In 1968, in their formative paper "The Computer as a Communication Device", J. C. R. Licklider and Robert Taylor introduced a concept known as an OLIVER (On-Line Interactive Vicarious Expediter and Responder), which was named in honor of Selfridge.

Selfridge spent his career at Lincoln Laboratory, MIT (where he was Associate Director of Project MAC), Bolt, Beranek and Newman, and GTE Laboratories where he became Chief Scientist. He served on the NSA Advisory Board for 20 years, chairing the Data Processing Panel. In 1991 he was elected a Fellow of the Association for the Advancement of Artificial Intelligence.
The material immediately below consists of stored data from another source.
-- ==== Sys2Proof/Laws/Course/Boot.lean ====
section
/-! SUPPORT. The operations of Machine/Boot.lean keep the run state. -/

namespace Sys2Proof.Machine

@[simp] theorem drawRoot_course (s : State) : (drawRoot s).course = s.course := by simp [drawRoot]

@[simp] theorem finishCut_course (s : State) : (finishCut s).course = s.course := by simp [finishCut]

@[simp] theorem tornSlot_course (s : State) (k : Nat) : (tornSlot s k).course = s.course := by simp [tornSlot]

@[simp] theorem restartRtc_course (s : State) : (restartRtc s).course = s.course := by simp [restartRtc]

@[simp] theorem retentionLost_course (s : State) : (retentionLost s).course = s.course := by simp [retentionLost]

@[simp] theorem drawShare_course (s : State) : (drawShare s).course = s.course := by simp [drawShare]

@[simp] theorem bootKeys_course (s : State) : (bootKeys s).course = s.course := by simp [bootKeys]

@[simp] theorem scanLog_course (s : State) : (scanLog s).course = s.course := rfl

@[simp] theorem loadOffsets_course (s : State) : (loadOffsets s).course = s.course := rfl

@[simp] theorem bootRecord_course (src : Source) (prev : Nat) (bank : Nat) (svn : Nat) (s : State) : (bootRecord src prev bank svn s).course = s.course := by simp [bootRecord]

@[simp] theorem bootFails_course (b : BootIn) (code : Nat) (step : Nat) (s : State) : (bootFails b code step s).course = s.course := rfl

@[simp] theorem cutShort_course (c : PowerCut) (s : State) : (cutShort c s).course = s.course := by
  unfold cutShort
  split <;> simp

@[simp] theorem perst_course (width : LinkWidth) (speed : LinkSpeed) (s : State) : (perst width speed s).course = s.course := by simp [perst]

@[simp] theorem tempUpdate_course (vin : Nat) (temp : Int) (s : State) : (tempUpdate vin temp s).course = s.course := by simp [tempUpdate]

end Sys2Proof.Machine
end

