-- ==== Sys2Proof/Laws/Calm/Commit.lean ====
section
/-! SUPPORT. The operations of Machine/Commit.lean keep SAFE. -/

namespace Sys2Proof.Machine

@[simp] theorem writeSkip_safe (w : SkipGroup) (s : State) (x : Nat × Nat) (hs : s.course = ⟨.safe⟩) : (writeSkip w s x).course = ⟨.safe⟩ := by simp [writeSkip, hs]

@[simp] theorem commitGroup_safe (w : SkipGroup) (a b : Nat) (s : State) (h : s.course = ⟨.safe⟩) : (commitGroup w a b s).course = ⟨.safe⟩ := by
  have ho := overrun_safe s h
  simp [commitGroup, run_safe ho, ho]

@[simp] theorem commitSkips_safe (x0 : Nat) (x1 : State) (hs : x1.course = ⟨.safe⟩) : (commitSkips x0 x1).course = ⟨.safe⟩ := by
  induction x0 generalizing x1 with
  | zero => exact hs
  | succ k ih =>
    unfold commitSkips
    split
    · exact hs
    · split
      · exact hs
      · refine ih _ ?_
        split
        · exact hs
        · exact commitGroup_safe _ _ _ _ hs

@[simp] theorem runSkips_safe (s : State) (hs : s.course = ⟨.safe⟩) : (runSkips s).course = ⟨.safe⟩ := by simp [runSkips, hs]

@[simp] theorem timeStepped_safe (was : Int) (s : State) (hs : s.course = ⟨.safe⟩) : (timeStepped was s).course = ⟨.safe⟩ := by simp [timeStepped, hs]

@[simp] theorem checkpointDeadline_safe (s : State) (hs : s.course = ⟨.safe⟩) : (checkpointDeadline s).course = ⟨.safe⟩ := by simp [checkpointDeadline, hs]

@[simp] theorem commitTick_safe (cause : Nat) (mark : Option CommitMark) (missing : Bool) (s : State) (h : s.course = ⟨.safe⟩) :
    (commitTick cause mark missing s).course = ⟨.safe⟩ := by
  have ho := overrun_safe s h
  unfold commitTick
  dsimp only
  rw [if_pos (by rw [run_safe ho]; decide)]
  exact ho

@[simp] theorem commitNext_safe (cause : Nat) (mark : Option CommitMark) (missing : Bool) (s : State) (hs : s.course = ⟨.safe⟩) : (commitNext cause mark missing s).course = ⟨.safe⟩ := by simp [commitNext, hs]

@[simp] theorem tickCommit_safe (s : State) (hs : s.course = ⟨.safe⟩) : (tickCommit s).course = ⟨.safe⟩ := by simp [tickCommit, hs]

end Sys2Proof.Machine
end

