/-! drawFree -/

@[simp] theorem drawFree_sys : ((drawFree s).2).sys = s.sys := rfl
@[simp] theorem drawFree_hif : ((drawFree s).2).hif = s.hif := rfl
@[simp] theorem drawFree_tbu : ((drawFree s).2).tbu = s.tbu := rfl
@[simp] theorem drawFree_log : ((drawFree s).2).log = s.log := rfl
@[simp] theorem drawFree_flt : ((drawFree s).2).flt = s.flt := rfl
@[simp] theorem drawFree_swm : ((drawFree s).2).swm = s.swm := rfl
@[simp] theorem drawFree_tkx : ((drawFree s).2).tkx = s.tkx := rfl
@[simp] theorem drawFree_net : ((drawFree s).2).net = s.net := rfl
@[simp] theorem drawFree_ing : ((drawFree s).2).ing = s.ing := rfl
@[simp] theorem drawFree_aln : ((drawFree s).2).aln = s.aln := rfl
@[simp] theorem drawFree_dfc : ((drawFree s).2).dfc = s.dfc := rfl
@[simp] theorem drawFree_lse : ((drawFree s).2).lse = s.lse := rfl
@[simp] theorem drawFree_osm : ((drawFree s).2).osm = s.osm := rfl
@[simp] theorem drawFree_sep : ((drawFree s).2).sep = s.sep := rfl
@[simp] theorem drawFree_ge : ((drawFree s).2).ge = s.ge := rfl
@[simp] theorem drawFree_ala : ((drawFree s).2).ala = s.ala := rfl
@[simp] theorem drawFree_pair : ((drawFree s).2).pair = s.pair := rfl
@[simp] theorem drawFree_kst : ((drawFree s).2).kst = s.kst := rfl
@[simp] theorem drawFree_mbx : ((drawFree s).2).mbx = s.mbx := rfl
@[simp] theorem drawFree_image : ((drawFree s).2).image = s.image := rfl
@[simp] theorem drawFree_pending : ((drawFree s).2).pending = s.pending := rfl
@[simp] theorem drawFree_out : ((drawFree s).2).out = s.out := rfl
@[simp] theorem drawFree_freeCtr : ((drawFree s).2).freeCtr = s.freeCtr + 1 := rfl
@[simp] theorem drawFree_latches : ((drawFree s).2).latches = s.latches := rfl
@[simp] theorem drawFree_readData : ((drawFree s).2).readData = s.readData := rfl
@[simp] theorem drawFree_readHigh : ((drawFree s).2).readHigh = s.readHigh := rfl
@[simp] theorem drawFree_prior : ((drawFree s).2).prior = s.prior := rfl

/-! emitOut -/

@[simp] theorem emitOut_sys (o : Out) : (emitOut o s).sys = s.sys := rfl
@[simp] theorem emitOut_hif (o : Out) : (emitOut o s).hif = s.hif := rfl
@[simp] theorem emitOut_tbu (o : Out) : (emitOut o s).tbu = s.tbu := rfl
@[simp] theorem emitOut_log (o : Out) : (emitOut o s).log = s.log := rfl
@[simp] theorem emitOut_flt (o : Out) : (emitOut o s).flt = s.flt := rfl
@[simp] theorem emitOut_swm (o : Out) : (emitOut o s).swm = s.swm := rfl
@[simp] theorem emitOut_tkx (o : Out) : (emitOut o s).tkx = s.tkx := rfl
@[simp] theorem emitOut_net (o : Out) : (emitOut o s).net = s.net := rfl
@[simp] theorem emitOut_ing (o : Out) : (emitOut o s).ing = s.ing := rfl
@[simp] theorem emitOut_aln (o : Out) : (emitOut o s).aln = s.aln := rfl
@[simp] theorem emitOut_dfc (o : Out) : (emitOut o s).dfc = s.dfc := rfl
@[simp] theorem emitOut_lse (o : Out) : (emitOut o s).lse = s.lse := rfl
@[simp] theorem emitOut_osm (o : Out) : (emitOut o s).osm = s.osm := rfl
@[simp] theorem emitOut_sep (o : Out) : (emitOut o s).sep = s.sep := rfl
@[simp] theorem emitOut_ge (o : Out) : (emitOut o s).ge = s.ge := rfl
@[simp] theorem emitOut_ala (o : Out) : (emitOut o s).ala = s.ala := rfl
@[simp] theorem emitOut_pair (o : Out) : (emitOut o s).pair = s.pair := rfl
@[simp] theorem emitOut_kst (o : Out) : (emitOut o s).kst = s.kst := rfl
@[simp] theorem emitOut_mbx (o : Out) : (emitOut o s).mbx = s.mbx := rfl
@[simp] theorem emitOut_image (o : Out) : (emitOut o s).image = s.image := rfl
@[simp] theorem emitOut_pending (o : Out) : (emitOut o s).pending = s.pending := rfl
@[simp] theorem emitOut_out (o : Out) : (emitOut o s).out = s.out ++ [o] := rfl
@[simp] theorem emitOut_freeCtr (o : Out) : (emitOut o s).freeCtr = s.freeCtr := rfl
@[simp] theorem emitOut_latches (o : Out) : (emitOut o s).latches = s.latches := rfl
@[simp] theorem emitOut_readData (o : Out) : (emitOut o s).readData = s.readData := rfl
@[simp] theorem emitOut_readHigh (o : Out) : (emitOut o s).readHigh = s.readHigh := rfl
@[simp] theorem emitOut_prior (o : Out) : (emitOut o s).prior = s.prior := rfl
Selfridge retired in 1993.

In 2015, Duncan Campbell identified Selfridge as his "best source" for Campbell's 1980 reporting on US National Security Agency wiretapping activity at RAF Menwith Hill in England. Campbell described this operation in New Statesman as a "billion dollar phone tap".

Selfridge also authored four children's books: Sticks, Fingers Come In Fives, All About Mud, and Trouble With Dragons.

== Personal life ==
Selfridge was married and divorced twice and is survived by two daughters and two sons.